Prime Minister proposes £4bn Lloyds share sale for retail investors

Otmane El Rhazi from Mindful Money » Shares.

Some £4bn worth of Lloyds Bank shares would be offered to retail investors at a discount price if the Conservatives win the election, Prime Minister David Cameron has told the BBC.

The offer would be part of the £9bn sale announced in the Budget in March.

The proposed sale would mark the biggest privatisation since the 1980s when Margaret Thatcher’s Conservative government sold-off almost £4bn of BT shares and £5.6bn of British Gas stock. in the famous

Cameron said it would “help us recover billions more to pay down the national debt”.

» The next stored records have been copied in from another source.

@[simp] theorem State.applyRetire_keeps (s : State) (image gen : Nat) :
    (s.applyRetire image gen).now = s.now ∧ (s.applyRetire image gen).rstn = s.rstn ∧
    (s.applyRetire image gen).pins = s.pins ∧ (s.applyRetire image gen).sld = s.sld ∧
    (s.applyRetire image gen).ptu = s.ptu ∧ (s.applyRetire image gen).adm = s.adm ∧
    (s.applyRetire image gen).psq = s.psq ∧ (s.applyRetire image gen).wdu = s.wdu ∧
    (s.applyRetire image gen).ccu = s.ccu ∧ (s.applyRetire image gen).cfw = s.cfw ∧
    (s.applyRetire image gen).sdram = s.sdram ∧ (s.applyRetire image gen).ord = s.ord ∧
    (s.applyRetire image gen).upb = s.upb ∧ (s.applyRetire image gen).fresh = s.fresh ∧
    (s.applyRetire image gen).pending = s.pending := by
  unfold State.applyRetire; (try dsimp only); (repeat' split) <;> simp_all

@[simp] theorem State.seeWant_keeps (s : State) (key : Key) :
    (s.seeWant key).now = s.now ∧ (s.seeWant key).rstn = s.rstn ∧ (s.seeWant key).pins = s.pins ∧
    (s.seeWant key).sld = s.sld ∧ (s.seeWant key).ptu = s.ptu ∧ (s.seeWant key).adm = s.adm ∧
    (s.seeWant key).psq = s.psq ∧ (s.seeWant key).wdu = s.wdu ∧ (s.seeWant key).ccu = s.ccu ∧
    (s.seeWant key).cfw = s.cfw ∧ (s.seeWant key).sdram = s.sdram ∧ (s.seeWant key).mfn = s.mfn ∧
    (s.seeWant key).ord = s.ord ∧ (s.seeWant key).ntu = s.ntu ∧ (s.seeWant key).upb = s.upb ∧
    (s.seeWant key).fresh = s.fresh ∧ (s.seeWant key).pending = s.pending := by
  unfold State.seeWant; (try dsimp only); (repeat' split) <;> simp_all

@[simp] theorem State.seeGive_keeps (s : State) (key : Key) (data : Bytes) :
    (s.seeGive key data).now = s.now ∧ (s.seeGive key data).rstn = s.rstn ∧ (s.seeGive key data).pins = s.pins ∧
    (s.seeGive key data).sld = s.sld ∧ (s.seeGive key data).ptu = s.ptu ∧ (s.seeGive key data).adm = s.adm ∧
    (s.seeGive key data).psq = s.psq ∧ (s.seeGive key data).wdu = s.wdu ∧ (s.seeGive key data).ccu = s.ccu ∧
    (s.seeGive key data).cfw = s.cfw ∧ (s.seeGive key data).sdram = s.sdram ∧ (s.seeGive key data).mfn = s.mfn ∧
    (s.seeGive key data).ord = s.ord ∧ (s.seeGive key data).ntu = s.ntu ∧ (s.seeGive key data).fresh = s.fresh ∧
    (s.seeGive key data).pending = s.pending := by
  unfold State.seeGive; (try dsimp only); (repeat' split) <;> simp_all

@[simp] theorem State.xchFrame_keeps (s : State) (f : LaneFrame) (kind : FrameKind) :
    (s.xchFrame f kind).now = s.now ∧ (s.xchFrame f kind).rstn = s.rstn ∧ (s.xchFrame f kind).pins = s.pins ∧
    (s.xchFrame f kind).sld = s.sld ∧ (s.xchFrame f kind).ptu = s.ptu ∧ (s.xchFrame f kind).adm = s.adm ∧
    (s.xchFrame f kind).psq = s.psq ∧ (s.xchFrame f kind).wdu = s.wdu ∧ (s.xchFrame f kind).ccu = s.ccu ∧
    (s.xchFrame f kind).cfw = s.cfw ∧ (s.xchFrame f kind).sdram = s.sdram ∧ (s.xchFrame f kind).ord = s.ord ∧
    (s.xchFrame f kind).fresh = s.fresh ∧ (s.xchFrame f kind).pending = s.pending := by
  unfold State.xchFrame; (try dsimp only); (repeat' split) <;> simp_all

@[simp] theorem State.presentBlocks_keeps (s : State) (f : LaneFrame) :
    (s.presentBlocks f).now = s.now ∧ (s.presentBlocks f).rstn = s.rstn ∧ (s.presentBlocks f).pins = s.pins ∧
    (s.presentBlocks f).sld = s.sld ∧ (s.presentBlocks f).ptu = s.ptu ∧ (s.presentBlocks f).cfw = s.cfw ∧
    (s.presentBlocks f).sdram = s.sdram ∧ (s.presentBlocks f).ord = s.ord ∧ (s.presentBlocks f).fresh = s.fresh ∧
    (s.presentBlocks f).pending = s.pending := by
  unfold State.presentBlocks; (try dsimp only); (repeat' split) <;> simp_all

@[simp] theorem State.present_keeps (s : State) (f : LaneFrame) :
    (s.present f).now = s.now ∧ (s.present f).rstn = s.rstn ∧ (s.present f).pins = s.pins ∧
    (s.present f).sld = s.sld ∧ (s.present f).sdram = s.sdram ∧ (s.present f).fresh = s.fresh ∧
    (s.present f).pending = s.pending := by
  unfold State.present; (try dsimp only); (repeat' split) <;> simp_all

@[simp] theorem State.reportAdm_keeps (s : State) (seq : Nat) (r : Report) :
    (s.reportAdm seq r).now = s.now ∧ (s.reportAdm seq r).rstn = s.rstn ∧ (s.reportAdm seq r).pins = s.pins ∧
    (s.reportAdm seq r).sld = s.sld ∧ (s.reportAdm seq r).ptu = s.ptu ∧ (s.reportAdm seq r).wdu = s.wdu ∧
    (s.reportAdm seq r).ccu = s.ccu ∧ (s.reportAdm seq r).cfw = s.cfw ∧ (s.reportAdm seq r).sdram = s.sdram ∧
    (s.reportAdm seq r).lpm = s.lpm ∧ (s.reportAdm seq r).xch = s.xch ∧ (s.reportAdm seq r).mfn = s.mfn ∧
    (s.reportAdm seq r).ord = s.ord ∧ (s.reportAdm seq r).ntu = s.ntu ∧ (s.reportAdm seq r).upb = s.upb ∧
    (s.reportAdm seq r).fresh = s.fresh ∧ (s.reportAdm seq r).pending = s.pending := by
  unfold State.reportAdm; (try dsimp only); (repeat' split) <;> simp_all

@[simp] theorem State.reportCfw_keeps (s : State) (seq : Nat) (r : Report) :
    (s.reportCfw seq r).now = s.now ∧ (s.reportCfw seq r).rstn = s.rstn ∧ (s.reportCfw seq r).pins = s.pins ∧
    (s.reportCfw seq r).sld = s.sld ∧ (s.reportCfw seq r).ptu = s.ptu ∧ (s.reportCfw seq r).adm = s.adm ∧
    (s.reportCfw seq r).psq = s.psq ∧ (s.reportCfw seq r).wdu = s.wdu ∧ (s.reportCfw seq r).ccu = s.ccu ∧
    (s.reportCfw seq r).sdram = s.sdram ∧ (s.reportCfw seq r).lpm = s.lpm ∧ (s.reportCfw seq r).xch = s.xch ∧
    (s.reportCfw seq r).mfn = s.mfn ∧ (s.reportCfw seq r).ord = s.ord ∧ (s.reportCfw seq r).ntu = s.ntu ∧
    (s.reportCfw seq r).upb = s.upb ∧ (s.reportCfw seq r).fresh = s.fresh ∧ (s.reportCfw seq r).pending = s.pending := by
  unfold State.reportCfw; (try dsimp only); (repeat' split) <;> simp_all

@[simp] theorem State.reportWant_keeps (s : State) (seq : Nat) (r : Report) :
    (s.reportWant seq r).now = s.now ∧ (s.reportWant seq r).rstn = s.rstn ∧ (s.reportWant seq r).pins = s.pins ∧
    (s.reportWant seq r).sld = s.sld ∧ (s.reportWant seq r).ptu = s.ptu ∧ (s.reportWant seq r).lif = s.lif ∧
    (s.reportWant seq r).adm = s.adm ∧ (s.reportWant seq r).psq = s.psq ∧ (s.reportWant seq r).wdu = s.wdu ∧
    (s.reportWant seq r).ccu = s.ccu ∧ (s.reportWant seq r).cfw = s.cfw ∧ (s.reportWant seq r).mctl = s.mctl ∧
    (s.reportWant seq r).sdram = s.sdram ∧ (s.reportWant seq r).lpm = s.lpm ∧ (s.reportWant seq r).mfn = s.mfn ∧
    (s.reportWant seq r).ord = s.ord ∧ (s.reportWant seq r).ntu = s.ntu ∧ (s.reportWant seq r).upb = s.upb ∧
    (s.reportWant seq r).fresh = s.fresh ∧ (s.reportWant seq r).pending = s.pending := by
  unfold State.reportWant; (try dsimp only); (repeat' split) <;> simp_all

@[simp] theorem State.reportGive_keeps (s : State) (seq : Nat) (r : Report) :
    (s.reportGive seq r).now = s.now ∧ (s.reportGive seq r).rstn = s.rstn ∧ (s.reportGive seq r).pins = s.pins ∧
    (s.reportGive seq r).sld = s.sld ∧ (s.reportGive seq r).ptu = s.ptu ∧ (s.reportGive seq r).adm = s.adm ∧
    (s.reportGive seq r).psq = s.psq ∧ (s.reportGive seq r).wdu = s.wdu ∧ (s.reportGive seq r).ccu = s.ccu ∧
    (s.reportGive seq r).cfw = s.cfw ∧ (s.reportGive seq r).sdram = s.sdram ∧ (s.reportGive seq r).mfn = s.mfn ∧
    (s.reportGive seq r).ord = s.ord ∧ (s.reportGive seq r).ntu = s.ntu ∧ (s.reportGive seq r).upb = s.upb ∧
    (s.reportGive seq r).fresh = s.fresh ∧ (s.reportGive seq r).pending = s.pending := by
  unfold State.reportGive; (try dsimp only); (repeat' split) <;> simp_all

@[simp] theorem State.reportUpb_keeps (s : State) (f : LaneFrame) (r : Report) :
    (s.reportUpb f r).now = s.now ∧ (s.reportUpb f r).rstn = s.rstn ∧ (s.reportUpb f r).pins = s.pins ∧
    (s.reportUpb f r).sld = s.sld ∧ (s.reportUpb f r).ptu = s.ptu ∧ (s.reportUpb f r).lif = s.lif ∧
    (s.reportUpb f r).adm = s.adm ∧ (s.reportUpb f r).psq = s.psq ∧ (s.reportUpb f r).wdu = s.wdu ∧
    (s.reportUpb f r).ccu = s.ccu ∧ (s.reportUpb f r).cfw = s.cfw ∧ (s.reportUpb f r).mctl = s.mctl ∧
    (s.reportUpb f r).sdram = s.sdram ∧ (s.reportUpb f r).lpm = s.lpm ∧ (s.reportUpb f r).xch = s.xch ∧
    (s.reportUpb f r).mfn = s.mfn ∧ (s.reportUpb f r).ord = s.ord ∧ (s.reportUpb f r).ntu = s.ntu ∧
    (s.reportUpb f r).fresh = s.fresh ∧ (s.reportUpb f r).pending = s.pending := by
  unfold State.reportUpb; (try dsimp only); (repeat' split) <;> simp_all

@[simp] theorem State.report_keeps (s : State) (e : SendEntry) (f : LaneFrame) (r : Report) :
    (s.report e f r).now = s.now ∧ (s.report e f r).rstn = s.rstn ∧ (s.report e f r).pins = s.pins ∧
    (s.report e f r).sld = s.sld ∧ (s.report e f r).wdu = s.wdu ∧ (s.report e f r).ccu = s.ccu ∧
    (s.report e f r).sdram = s.sdram ∧ (s.report e f r).mfn = s.mfn ∧ (s.report e f r).ord = s.ord ∧
    (s.report e f r).fresh = s.fresh ∧ (s.report e f r).pending = s.pending := by
  unfold State.report; (try dsimp only); (repeat' split) <;> simp_all

@[simp] theorem State.beginTenure_keeps (s : State) (e : SendEntry) (f : LaneFrame) :
    (s.beginTenure e f).now = s.now ∧ (s.beginTenure e f).rstn = s.rstn ∧
    (s.beginTenure e f).pins = s.pins ∧ (s.beginTenure e f).sld = s.sld ∧
    (s.beginTenure e f).wdu = s.wdu ∧ (s.beginTenure e f).ccu = s.ccu ∧
    (s.beginTenure e f).sdram = s.sdram ∧ (s.beginTenure e f).mfn = s.mfn ∧
    (s.beginTenure e f).ord = s.ord ∧ (s.beginTenure e f).fresh = s.fresh ∧
    (s.beginTenure e f).pending = s.pending := by
  unfold State.beginTenure; (try dsimp only); (repeat' split) <;> simp_all

@[simp] theorem State.settleEntry_keeps (s : State) (seq : Nat) (r : Report) :
    (s.settleEntry seq r).now = s.now ∧ (s.settleEntry seq r).rstn = s.rstn ∧ (s.settleEntry seq r).pins = s.pins ∧
    (s.settleEntry seq r).sld = s.sld ∧ (s.settleEntry seq r).ptu = s.ptu ∧ (s.settleEntry seq r).adm = s.adm ∧
    (s.settleEntry seq r).psq = s.psq ∧ (s.settleEntry seq r).wdu = s.wdu ∧ (s.settleEntry seq r).ccu = s.ccu ∧
    (s.settleEntry seq r).cfw = s.cfw ∧ (s.settleEntry seq r).sdram = s.sdram ∧ (s.settleEntry seq r).lpm = s.lpm ∧
    (s.settleEntry seq r).xch = s.xch ∧ (s.settleEntry seq r).mfn = s.mfn ∧ (s.settleEntry seq r).ord = s.ord ∧
    (s.settleEntry seq r).ntu = s.ntu ∧ (s.settleEntry seq r).upb = s.upb ∧ (s.settleEntry seq r).fresh = s.fresh ∧
    (s.settleEntry seq r).pending = s.pending := by
  unfold State.settleEntry; (try dsimp only); (repeat' split) <;> simp_all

However, the report highlighted that Labour said the Conservatives have announced such plans at least seven times before.

Shadow Chancellor Ed Balls said he would be “happy to have a look at” the plan as long as it would not lead to big institutional investors “making a killing”.

Under Cameron’s proposed offer investors would get a discount of 5% on the market price at time of sale, with the minimum purchase set at £250 and maximum at £10,000.

The government bailed out Lloyds at the height of the financial crisis and already its stake has been halved from 43% to 22%. Earlier this year the bank returned to the dividend register for the first time since its rescue.

Shares in Lloyds are presently trading at circa 79p, having risen by 7% in the past year.